Streaming
Receive completions incrementally via server-sent events. Reduce perceived latency and render tokens as they arrive.
Streaming
Every chat completions and Messages API request supports streaming. Set stream: true in the request body and the response becomes a stream of server-sent events (SSE).
Why stream?
- Lower perceived latency — render the first token as soon as the model emits it, instead of waiting for the full response.

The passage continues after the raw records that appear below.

-- ==== Sys2Proof/Machine/Assembler.lean ====
section
/-! DEFINITION. Command streams as text: one command per line (spec/30_encoding.md R56), the pseudo-commands and their
expansions (R57), the words of a stream. The lexical detail R56 leaves open is log entry 12. -/

namespace Sys2Proof.Machine

/-! ## Expansion and encoding -/

/-- The RSR of a register number (R28, R56). -/
def rsrOfNumber : Nat → Option Instr
  | 0 => some .rsrStatus
  | 1 => some .rsrPos
  | 2 => some .rsrOlen
  | 3 => some .rsrRptr
  | 4 => some .rsrErrpos
  | 5 => some .rsrErrchar
  | 6 => some .rsrCap
  | _ => none

/-- `PUTS "s"`: one PUT per character, in order (R57). -/
def expandPuts (text : List Nat) : List Instr := text.map fun c => .put (BitVec.ofNat 8 c)

/-- `MSG "s"`: CLR, the PUTs, END (R57). -/
def expandMsg (text : List Nat) : List Instr := .clr :: expandPuts text ++ [.endMsg]

/-- The commands a well-formed line stands for (R56, R57); an ill-formed line stands for none. -/
def lineCommands (l : Line) : Option (List Instr) :=
  if l.wf then
    match l with
    | .put c => some [.put (BitVec.ofNat 8 c)]
    | .endMsg => some [.endMsg]
    | .pop => some [.pop]
    | .clr => some [.clr]
    | .rsr n => (rsrOfNumber n).map fun i => [i]
    | .puts text => some (expandPuts text)
    | .popn k => some (List.replicate k .pop)
    | .msg text => some (expandMsg text)
    | .conv text k => some (expandMsg text ++ List.replicate k .pop)
  else none

/-- The words of a line (R52, R56). -/
def lineWords (l : Line) : Option (List Command) := (lineCommands l).map fun is => is.map encode

/-! ## Reading one line of text -/

/-- A blank between the parts of a line. -/
def isBlank (c : Char) : Bool := c == ' ' || c == '\t'

/-- The text after its leading blanks. -/
def skipBlanks : List Char → List Char
  | [] => []
  | c :: cs => if isBlank c then skipBlanks cs else c :: cs

/-- The characters up to the next blank or semicolon, and what follows them. -/
def takeWord : List Char → List Char × List Char
  | [] => ([], [])
  | c :: cs =>
    if isBlank c || c == ';' then ([], c :: cs)
    else (c :: (takeWord cs).1, (takeWord cs).2)

/-- Nothing but blanks and a comment is left on the line: a semicolon starts a comment that runs to its end (R56). -/
def atEnd (cs : List Char) : Bool :=
  match skipBlanks cs with
  | [] => true
  | c :: _ => c == ';'

/-- The value of a digit character in a base up to sixteen. DESIGN CHOICE (log entry 12): R9 and R56 do not say in which
letter case the digits above 9 of a `0x` numeral stand; both are read. -/
def digitValue (base : Nat) (c : Char) : Option Nat :=
  let v :=
    if '0' ≤ c ∧ c ≤ '9' then c.toNat - '0'.toNat
    else if 'a' ≤ c ∧ c ≤ 'f' then c.toNat - 'a'.toNat + 10
    else if 'A' ≤ c ∧ c ≤ 'F' then c.toNat - 'A'.toNat + 10
    else 16
  if v < base then some v else none

/-- The value of a sequence of digits, most significant first, on top of `acc`. -/
def digitsValue (base acc : Nat) : List Char → Option Nat
  | [] => some acc
  | c :: cs =>
    match digitValue base c with
    | none => none
    | some v => digitsValue base (acc * base + v) cs

/-- A numeral: `0x` hexadecimal, `0b` binary, otherwise decimal (R9). -/
def numeral : List Char → Option Nat
  | '0' :: 'x' :: d :: ds => digitsValue 16 0 (d :: ds)
  | '0' :: 'b' :: d :: ds => digitsValue 2 0 (d :: ds)
  | d :: ds => digitsValue 10 0 (d :: ds)
  | [] => none

/-- The code of a character in quotes: its ASCII code (R9, R58). -/
def quotedCode (c : Char) : Option Nat := if c.toNat < 128 then some c.toNat else none

/-- A text in double quotes, first character first (R9), and what follows the closing quote. -/
def quotedText : List Char → Option (List Nat × List Char)
  | '"' :: cs => go cs
  | _ => none
where
  /-- The characters up to the closing quote. -/
  go : List Char → Option (List Nat × List Char)
    | [] => none
    | '"' :: rest => some ([], rest)
    | c :: rest =>
      match quotedCode c, go rest with
      | some v, some (vs, r) => some (v :: vs, r)
      | _, _ => none

/-- The operand of PUT: a character in single quotes or a numeral (R56). -/
def putOperand : List Char → Option (Nat × List Char)
  | '\'' :: c :: '\'' :: rest => (quotedCode c).map fun v => (v, rest)
  | cs => (numeral (takeWord cs).1).map fun v => (v, (takeWord cs).2)

/-- The names of the status registers (R28). -/
def registerNumber (w : List Char) : Option Nat :=
  if w = ['S', 'T', 'A', 'T', 'U', 'S'] then some 0
  else if w = ['P', 'O', 'S'] then some 1
  else if w = ['O', 'L', 'E', 'N'] then some 2
  else if w = ['R', 'P', 'T', 'R'] then some 3
  else if w = ['E', 'R', 'R', 'P', 'O', 'S'] then some 4
  else if w = ['E', 'R', 'R', 'C', 'H', 'A', 'R'] then some 5
  else if w = ['C', 'A', 'P'] then some 6
  else numeral w

/-- A line with nothing after what was read. -/
def closeLine (l : Line) (rest : List Char) : Option Line := if atEnd rest then some l else none

/-- The line of a mnemonic in capitals and the text after it (R56, R57). -/
def lineOf (w rest : List Char) : Option Line :=
  let args := skipBlanks rest
  if w = ['P', 'U', 'T'] then
    match putOperand args with
    | some (c, r) => closeLine (.put c) r
    | none => none
  else if w = ['E', 'N', 'D'] then closeLine .endMsg rest
  else if w = ['P', 'O', 'P'] then closeLine .pop rest
  else if w = ['C', 'L', 'R'] then closeLine .clr rest
  else if w = ['R', 'S', 'R'] then
    match registerNumber (takeWord args).1 with
    | some n => closeLine (.rsr n) (takeWord args).2
    | none => none
  else if w = ['P', 'U', 'T', 'S'] then
    match quotedText args with
    | some (t, r) => closeLine (.puts t) r
    | none => none
  else if w = ['P', 'O', 'P', 'N'] then
    match numeral (takeWord args).1 with
    | some k => closeLine (.popn k) (takeWord args).2
    | none => none
  else if w = ['M', 'S', 'G'] then
    match quotedText args with
    | some (t, r) => closeLine (.msg t) r
    | none => none
  else if w = ['C', 'O', 'N', 'V'] then
    match quotedText args with
    | some (t, r) =>
      match skipBlanks r with
      | ',' :: r' =>
        match numeral (takeWord (skipBlanks r')).1 with
        | some k => closeLine (.conv t k) (takeWord (skipBlanks r')).2
        | none => none
      | _ => none
    | none => none
  else none

/-- The commands of one line of text: none for a line that holds at most a comment, no answer for a line that is not of
the forms of R56 and R57. -/
def assembleLine (cs : List Char) : Option (List Instr) :=
  if atEnd cs then some []
  else
    match lineOf (takeWord (skipBlanks cs)).1 (takeWord (skipBlanks cs)).2 with
    | some l => lineCommands l
    | none => none

/-- The commands of a stream, one line after another (R56). -/
def assemble : List (List Char) → Option (List Instr)
  | [] => some []
  | l :: ls =>
    match assembleLine l, assemble ls with
    | some is, some js => some (is ++ js)
    | _, _ => none

end Sys2Proof.Machine
end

- Long outputs feel responsive — users see progress on multi-second generations.
- Early cancellation — abort a request mid-flight if the user changes their mind.
cURL
curl -N https://anyrouter.dev/api/v1/chat/completions \
-H "Authorization: Bearer ar-your-key" \
-H "Content-Type: application/json" \
-d '{
"model": "openai/gpt-4-turbo",
"stream": true,
"messages": [{"role": "user", "content": "Count to 10"}]
}'The -N flag disables cURL's output buffering so chunks appear as they arrive.
Event shape
Each line is an SSE data: event carrying a JSON payload:
data: {"id":"chatcmpl-abc","choices":[{"delta":{"content":"Hel"}}]}
data: {"id":"chatcmpl-abc","choices":[{"delta":{"content":"lo"}}]}
data: {"id":"chatcmpl-abc","choices":[{"delta":{"content":"!"},"finish_reason":"stop"}]}
data: [DONE]delta.content— the token(s) added in this event.delta.role— set only on the first event.finish_reason— set on the final event.[DONE]— sentinel. No more events after this.
TypeScript
The official OpenAI SDK handles the SSE parsing for you:
const stream = await client.chat.completions.create({
model: "openai/gpt-4-turbo",
messages: [{ role: "user", content: "Count to 10" }],
stream: true,
})
for await (const chunk of stream) {
const token = chunk.choices[0]?.delta?.content ?? ""
process.stdout.write(token)
}Python
stream = client.chat.completions.create(
model="openai/gpt-4-turbo",
messages=[{"role": "user", "content": "Count to 10"}],
stream=True,
)
for chunk in stream:
print(chunk.choices[0].delta.content or "", end="", flush=True)Cancellation
Close the HTTP connection to cancel a stream. AnyRouter propagates the abort to the upstream provider so you only pay for tokens actually emitted up to the cancel point.
Wire cancellation into your UI: if the user navigates away or hits a stop button, call controller.abort() on your AbortController. AnyRouter bills only for tokens streamed before the abort.